## TASK ITEM:
Please go through the records below and return every line holding the word "Decoded".

[EXTRACTED MATERIAL]

/-- An instruction whose should-be fields must hold (30_encoding.md R304). -/
def shouldBe (ok : Bool) (i : Instr) : Decoded := if ok then .instr i else .reject .shouldBe

/-- Data processing, rotated immediate (R285, R287). -/
def decodeDpImm (c : BitVec 4) (w : Nat) : Decoded :=
  match bits w 21 4 with
  | 0b0000#4 => .instr (.and c (flag w 20) (bits w 16 4) (bits w 12 4) (.imm (bits w 8 4) (bits w 0 8)))
  | 0b0001#4 => .instr (.eor c (flag w 20) (bits w 16 4) (bits w 12 4) (.imm (bits w 8 4) (bits w 0 8)))
  | 0b0010#4 => .instr (.sub c (flag w 20) (bits w 16 4) (bits w 12 4) (.imm (bits w 8 4) (bits w 0 8)))
  | 0b0011#4 => .instr (.rsb c (flag w 20) (bits w 16 4) (bits w 12 4) (.imm (bits w 8 4) (bits w 0 8)))
  | 0b0100#4 => .instr (.add c (flag w 20) (bits w 16 4) (bits w 12 4) (.imm (bits w 8 4) (bits w 0 8)))
  | 0b0101#4 => .instr (.adc c (flag w 20) (bits w 16 4) (bits w 12 4) (.imm (bits w 8 4) (bits w 0 8)))
  | 0b0110#4 => .instr (.sbc c (flag w 20) (bits w 16 4) (bits w 12 4) (.imm (bits w 8 4) (bits w 0 8)))
  | 0b0111#4 => .instr (.rsc c (flag w 20) (bits w 16 4) (bits w 12 4) (.imm (bits w 8 4) (bits w 0 8)))
  | 0b1000#4 => shouldBe (bits w 12 4 == 0#4) (.tst c (bits w 16 4) (.imm (bits w 8 4) (bits w 0 8)))
  | 0b1001#4 => shouldBe (bits w 12 4 == 0#4) (.teq c (bits w 16 4) (.imm (bits w 8 4) (bits w 0 8)))
  | 0b1010#4 => shouldBe (bits w 12 4 == 0#4) (.cmp c (bits w 16 4) (.imm (bits w 8 4) (bits w 0 8)))
  | 0b1011#4 => shouldBe (bits w 12 4 == 0#4) (.cmn c (bits w 16 4) (.imm (bits w 8 4) (bits w 0 8)))
  | 0b1100#4 => .instr (.orr c (flag w 20) (bits w 16 4) (bits w 12 4) (.imm (bits w 8 4) (bits w 0 8)))
  | 0b1101#4 => shouldBe (bits w 16 4 == 0#4) (.mov c (flag w 20) (bits w 12 4) (.imm (bits w 8 4) (bits w 0 8)))
  | 0b1110#4 => .instr (.bic c (flag w 20) (bits w 16 4) (bits w 12 4) (.imm (bits w 8 4) (bits w 0 8)))
  | _ => shouldBe (bits w 16 4 == 0#4) (.mvn c (flag w 20) (bits w 12 4) (.imm (bits w 8 4) (bits w 0 8)))

/-- Data processing, register shifted by immediate (R285, R288). -/
def decodeDpShift (c : BitVec 4) (w : Nat) : Decoded :=
  match bits w 21 4 with
  | 0b0000#4 => .instr (.and c (flag w 20) (bits w 16 4) (bits w 12 4) (.shift (bits w 7 5) (bits w 5 2) (bits w 0 4)))
  | 0b0001#4 => .instr (.eor c (flag w 20) (bits w 16 4) (bits w 12 4) (.shift (bits w 7 5) (bits w 5 2) (bits w 0 4)))
  | 0b0010#4 => .instr (.sub c (flag w 20) (bits w 16 4) (bits w 12 4) (.shift (bits w 7 5) (bits w 5 2) (bits w 0 4)))
  | 0b0011#4 => .instr (.rsb c (flag w 20) (bits w 16 4) (bits w 12 4) (.shift (bits w 7 5) (bits w 5 2) (bits w 0 4)))
  | 0b0100#4 => .instr (.add c (flag w 20) (bits w 16 4) (bits w 12 4) (.shift (bits w 7 5) (bits w 5 2) (bits w 0 4)))
  | 0b0101#4 => .instr (.adc c (flag w 20) (bits w 16 4) (bits w 12 4) (.shift (bits w 7 5) (bits w 5 2) (bits w 0 4)))
  | 0b0110#4 => .instr (.sbc c (flag w 20) (bits w 16 4) (bits w 12 4) (.shift (bits w 7 5) (bits w 5 2) (bits w 0 4)))
  | 0b0111#4 => .instr (.rsc c (flag w 20) (bits w 16 4) (bits w 12 4) (.shift (bits w 7 5) (bits w 5 2) (bits w 0 4)))
  | 0b1000#4 => shouldBe (bits w 12 4 == 0#4) (.tst c (bits w 16 4) (.shift (bits w 7 5) (bits w 5 2) (bits w 0 4)))
  | 0b1001#4 => shouldBe (bits w 12 4 == 0#4) (.teq c (bits w 16 4) (.shift (bits w 7 5) (bits w 5 2) (bits w 0 4)))
  | 0b1010#4 => shouldBe (bits w 12 4 == 0#4) (.cmp c (bits w 16 4) (.shift (bits w 7 5) (bits w 5 2) (bits w 0 4)))
  | 0b1011#4 => shouldBe (bits w 12 4 == 0#4) (.cmn c (bits w 16 4) (.shift (bits w 7 5) (bits w 5 2) (bits w 0 4)))
  | 0b1100#4 => .instr (.orr c (flag w 20) (bits w 16 4) (bits w 12 4) (.shift (bits w 7 5) (bits w 5 2) (bits w 0 4)))
  | 0b1101#4 => shouldBe (bits w 16 4 == 0#4) (.mov c (flag w 20) (bits w 12 4) (.shift (bits w 7 5) (bits w 5 2) (bits w 0 4)))
  | 0b1110#4 => .instr (.bic c (flag w 20) (bits w 16 4) (bits w 12 4) (.shift (bits w 7 5) (bits w 5 2) (bits w 0 4)))
  | _ => shouldBe (bits w 16 4 == 0#4) (.mvn c (flag w 20) (bits w 12 4) (.shift (bits w 7 5) (bits w 5 2) (bits w 0 4)))
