-- ==== Sys2Proof/Machine/Flags.lean ====
section
/-!
DEFINITION. The condition codes and the flag computations (spec/30_encoding.md R282, R283; spec/40_data_processing.md
R351; spec/41_multiply_dsp.md R400, R417, R418, R425).
-/

namespace Sys2Proof.Machine

/-- CondPassed: a condition field on the four flags (30_encoding.md R282). The value 1111 is the unconditional space,
which has no conditional instruction. -/
def condHolds (cond : BitVec 4) (n z c v : Bool) : Bool :=
  match cond.toNat with
  | 0 => z
  | 1 => !z
  | 2 => c
  | 3 => !c
  | 4 => n
  | 5 => !n
  | 6 => v
  | 7 => !v
  | 8 => c && !z
  | 9 => !c || z
  | 10 => n == v
  | 11 => n != v
  | 12 => !z && (n == v)
  | 13 => z || (n != v)
  | _ => true

/-- CondPassed on the current flags (30_encoding.md R283). -/
def State.passes (s : State) (cond : BitVec 4) : Bool := condHolds cond s.flagN s.flagZ s.flagC s.flagV

/-- A result with its carry out and signed overflow. -/
structure Sum where
  value : Word
  carry : Bool
  overflow : Bool
deriving DecidableEq, Repr

/-- AddWithCarry (40_data_processing.md R351). -/
def addWithCarry (x y : Word) (cin : Bool) : Sum :=
  let usum := x.toNat + y.toNat + bit cin
  let ssum := x.toInt + y.toInt + (bit cin : Int)
  let r := BitVec.ofNat 32 usum
  { value := r, carry := decide (2 ^ 32 ≤ usum), overflow := decide (r.toInt ≠ ssum) }

/-- Write N and Z from a result, C and V as given (40_data_processing.md R350). -/
def State.setSum (s : State) (r : Sum) : State := s.setNzcv r.value.msb (r.value == 0#32) r.carry r.overflow

/-- Write N and Z from a result and C from the shifter (40_data_processing.md R350). -/
def State.setLogical (s : State) (r : Word) (carry : Bool) : State := s.setNzc r.msb (r == 0#32) carry

/-- Write N and Z from a 64-bit result (41_multiply_dsp.md R400). -/
def State.setNzLong (s : State) (p : BitVec 64) : State := s.setNzcv p.msb (p == 0#64) s.flagC s.flagV

/-- SignedSat32: the saturated value, and whether it saturated (41_multiply_dsp.md R425). -/
def signedSat32 (v : Int) : Word × Bool :=
  if 0x7FFFFFFF < v then (0x7FFFFFFF#32, true)
  else if v < -0x80000000 then (0x80000000#32, true)
  else (BitVec.ofInt 32 v, false)

/-- The low 32 bits of a signed sum, and whether the sum does not fit (41_multiply_dsp.md R417, R418). -/
def wrapSum (v : Int) : Word × Bool := (BitVec.ofInt 32 v, decide ((BitVec.ofInt 32 v).toInt ≠ v))

end Sys2Proof.Machine
end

[/EXTRACTED MATERIAL]

## OUTPUT OF THE TASK:
def shouldBe (ok : Bool) (i : Instr) : Decoded := if ok then .instr i else .reject .shouldBe
def decodeDpImm (c : BitVec 4) (w : Nat) : Decoded :=
def decodeDpShift (c : BitVec 4) (w : Nat) : Decoded :=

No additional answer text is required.